I would be interested to know what the candidates for the Labour leadership think about this, as it presents a problem and an opportunity.

Until April 2010, it was reasonably clear what most politicians thought about this issue.

Labour Party Lefties and Lib Dems opposed any rise in student fees, and indeed wanted to see them scrapped. Labour Party “Moderates” and Tories supported student fees, and were clear that any extra money for universities would have to come from increases in fees, rather than extra government money.

But now in the New Politics, the Lib Dems have discovered that it is all very difficult and are planning to abstain on whether or not student fees should be raised, and some Labour Party Moderates such as Ed Balls have identified public anger over student fees as one of the reasons that Labour lost the election, and hence something that Labour needs to reconsider.

What Ed Balls and others discovered, when they went canvassing for the first time in several years, is that tuition fees are a massive stealth tax on aspiration. New Labour had thought that the only people who cared about fees were middle class lefties and students (two groups which it always felt were worth annoying in pursuit of the “political centre ground”). Yet in fact, fees hit New Labour’s “hard working families” hardest of all, as people on modest and middle incomes spend their savings on enabling their children to go to university in the hope that this would help them get a decent job in the future.

There will be people inside the Labour Party leadership, and lobby groups such as Universities UK, who will urge Labour to back an increase in student fees. They will argue that it would be irresponsible to deny universities the funding that they need, and it would show a lack of seriousness about the nation’s finances to turn down the opportunity for universities to reduce their dependence on state funding.

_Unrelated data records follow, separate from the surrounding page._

/-- At an accepting edge the machine's step is the decoded command on the state whose environment has moved on by one
edge; so a word placed at the command port runs as the command it encodes (R50, R52, R68). -/
def Obligations.StepRunsDecodedCommand : Prop :=
  (∀ s : State, edgeOpen s → s.st = .idle → (inputsAt s).cmdValid = true →
    step s = exec (decode (inputsAt s).cmdWord) { s with inputs := s.inputs.tail, edges := s.edges + 1 }) ∧
  (∀ (i : Instr) (s : State), i.wellFormed = true → buildLegal s.build = true → s.legal = true → s.st = .idle →
    step { s with inputs := presenting (encode i) :: s.inputs } = exec i { s with edges := s.edges + 1 })

/-- While a send runs, the command port has no effect: no command is accepted, and `cmd_valid` and `cmd_word` may change
freely; and in `IDLE` the word has none unless `cmd_valid = 1` (R50, R153). -/
def Obligations.CommandPortIsIgnoredWhileBusy : Prop :=
  (∀ (s : State) (p : Inputs) (rest : List Inputs) (v : Bool) (w : CmdWord), s.st ≠ .idle →
    step { s with inputs := { p with cmdValid := v, cmdWord := w } :: rest } = step { s with inputs := p :: rest }) ∧
  (∀ (s : State) (p : Inputs) (rest : List Inputs) (w : CmdWord), p.cmdValid = false →
    step { s with inputs := { p with cmdWord := w } :: rest } = step { s with inputs := p :: rest })

/-- A command that the block is not ready for writes nothing (R52, R153). That the model's `exec` answers the state
unchanged there is its own form of "not accepted" (notes/assumptions/9.md). -/
def Obligations.CommandWaitsWhileBusy : Prop :=
  ∀ (i : Instr) (s : State), s.st ≠ .idle → exec i s = .next s

/-- `IDLE` in a transmit build (R105): ready, with `OUT` at 0; an accepting edge executes the command, a send going to
`ARM` and any other command staying in `IDLE`; at any other edge nothing changes but that `DONE` is 0. -/
def Obligations.IdleWaitsForACommand : Prop :=
  ∀ s : State, edgeOpen s → BlockInv s → s.st = .idle → s.build.diag = false →
    cmdReady s = true ∧ s.out = false ∧
    ((inputsAt s).cmdValid = true →
      ∃ t, step s = .next t ∧ exec (decode (inputsAt s).cmdWord) (advance s) = .next t ∧ t.out = false ∧
        t.st = if (opcodeField (inputsAt s).cmdWord).toNat ≤ 5 then .arm else .idle) ∧
    ((inputsAt s).cmdValid = false → step s = .next { advance s with done := false })

/-! ### The send commands -/

/-- The six sends complete in an idle transmit build: the frame, the repeat counter, `DONE` and `ST` are written, each
payload as its rule packs it, and nothing else is (R74, R76-R81). -/
def Obligations.SendArmsTheTransmitter : Prop :=
  ∀ s : State, s.st = .idle → s.build.diag = false →
    let armed : Byte → Payload → State := fun tag payload =>
      { s with
        frame := 0b1011#4 ++ tag ++ s.house ++ s.channel ++ payload
        rr := s.rep
        done := false
        st := .arm }
    (∀ f, exec (.sendB00 f) s = .next (armed 0 f)) ∧
    (∀ v : Int, -2 ^ 31 ≤ v → v < 2 ^ 31 →
      exec (.sendB01 (BitVec.ofInt 32 v)) s = .next (armed 1 (BitVec.ofNat 32 (v % 2 ^ 32).toNat))) ∧
    (∀ v, exec (.sendB01 v) s = .next (armed 1 v)) ∧
    (∀ u, exec (.sendB02 u) s = .next (armed 2 u)) ∧
    (∀ a b, exec (.sendB03 a b) s = .next (armed 3 (a ++ b))) ∧
    (∀ a b, exec (.sendB04 a b) s = .next (armed 4 (a ++ b))) ∧
    (∀ a b c d, exec (.sendB05 a b c d) s = .next (armed 5 (a ++ b ++ c ++ d)))

/-- The six sends complete in an idle diagnostic build, with the writes of R119 and no others. -/
def Obligations.SendStartsTheText : Prop :=
  ∀ s : State, s.st = .idle → s.build.diag = true →
    let started : Byte → Payload → State := fun tag payload =>
      { s with
        frame := 0b1011#4 ++ tag ++ s.house ++ s.channel ++ payload
        rr := 1
        bi := 49
        par := false
        eoli := 0
        done := false
        st := .dBit }
    (∀ f, exec (.sendB00 f) s = .next (started 0 f)) ∧
    (∀ v, exec (.sendB01 v) s = .next (started 1 v)) ∧
    (∀ u, exec (.sendB02 u) s = .next (started 2 u)) ∧
    (∀ a b, exec (.sendB03 a b) s = .next (started 3 (a ++ b))) ∧
    (∀ a b, exec (.sendB04 a b) s = .next (started 4 (a ++ b))) ∧
    (∀ a b c d, exec (.sendB05 a b c d) s = .next (started 5 (a ++ b ++ c ++ d)))

/-- Each payload encoding round-trips both ways, the signed operands as integers (R82). -/
def Obligations.PayloadsRoundTrip : Prop :=
  (∀ f, unpackB00 (packB00 f) = f) ∧ (∀ p, packB00 (unpackB00 p) = p) ∧
  (∀ v : Int, -2 ^ 31 ≤ v → v < 2 ^ 31 → unpackB01 (packB01 (bits32 v)) = v) ∧
  (∀ p, packB01 (bits32 (unpackB01 p)) = p) ∧
  (∀ u, unpackB02 (packB02 u) = u.toNat) ∧ (∀ p, packB02 (BitVec.ofNat 32 (unpackB02 p)) = p) ∧
  (∀ v w : Int, -2 ^ 15 ≤ v → v < 2 ^ 15 → -2 ^ 15 ≤ w → w < 2 ^ 15 →
    unpackB03 (packB03 (bits16 v) (bits16 w)) = (v, w)) ∧
  (∀ p, packB03 (bits16 (unpackB03 p).1) (bits16 (unpackB03 p).2) = p) ∧
  (∀ a b, unpackB04 (packB04 a b) = (a.toNat, b.toNat)) ∧
  (∀ p, packB04 (BitVec.ofNat 16 (unpackB04 p).1) (BitVec.ofNat 16 (unpackB04 p).2) = p) ∧
  (∀ a b c d, unpackB05 (packB05 a b c d) = (a, b, c, d)) ∧
  (∀ p, packB05 (unpackB05 p).1 (unpackB05 p).2.1 (unpackB05 p).2.2.1 (unpackB05 p).2.2.2 = p)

But burdening aspirational middle income voters with unaffordable fees is wrong in principle and unsustainable in practice as a way of funding public services, and would also show how out of touch Labour still is with its supporters.

It would also squander a chance to win over former Lib Dem supporters.

Instead, Labour’s next leader should pledge to vote against any rise in student fees, and should develop an alternative way of funding post 18 education on a more sustainable and fairer basis.

That would not only show that they’ve got the political judgement to deal with this difficult issue, but also show how they would cope with difficult policy challenges which go right to the heart of big political debates which we will be faced with over the next few years, such as how to improve public services while reducing the deficit, and how to make sure that the UK is a good place for people to study and invest in.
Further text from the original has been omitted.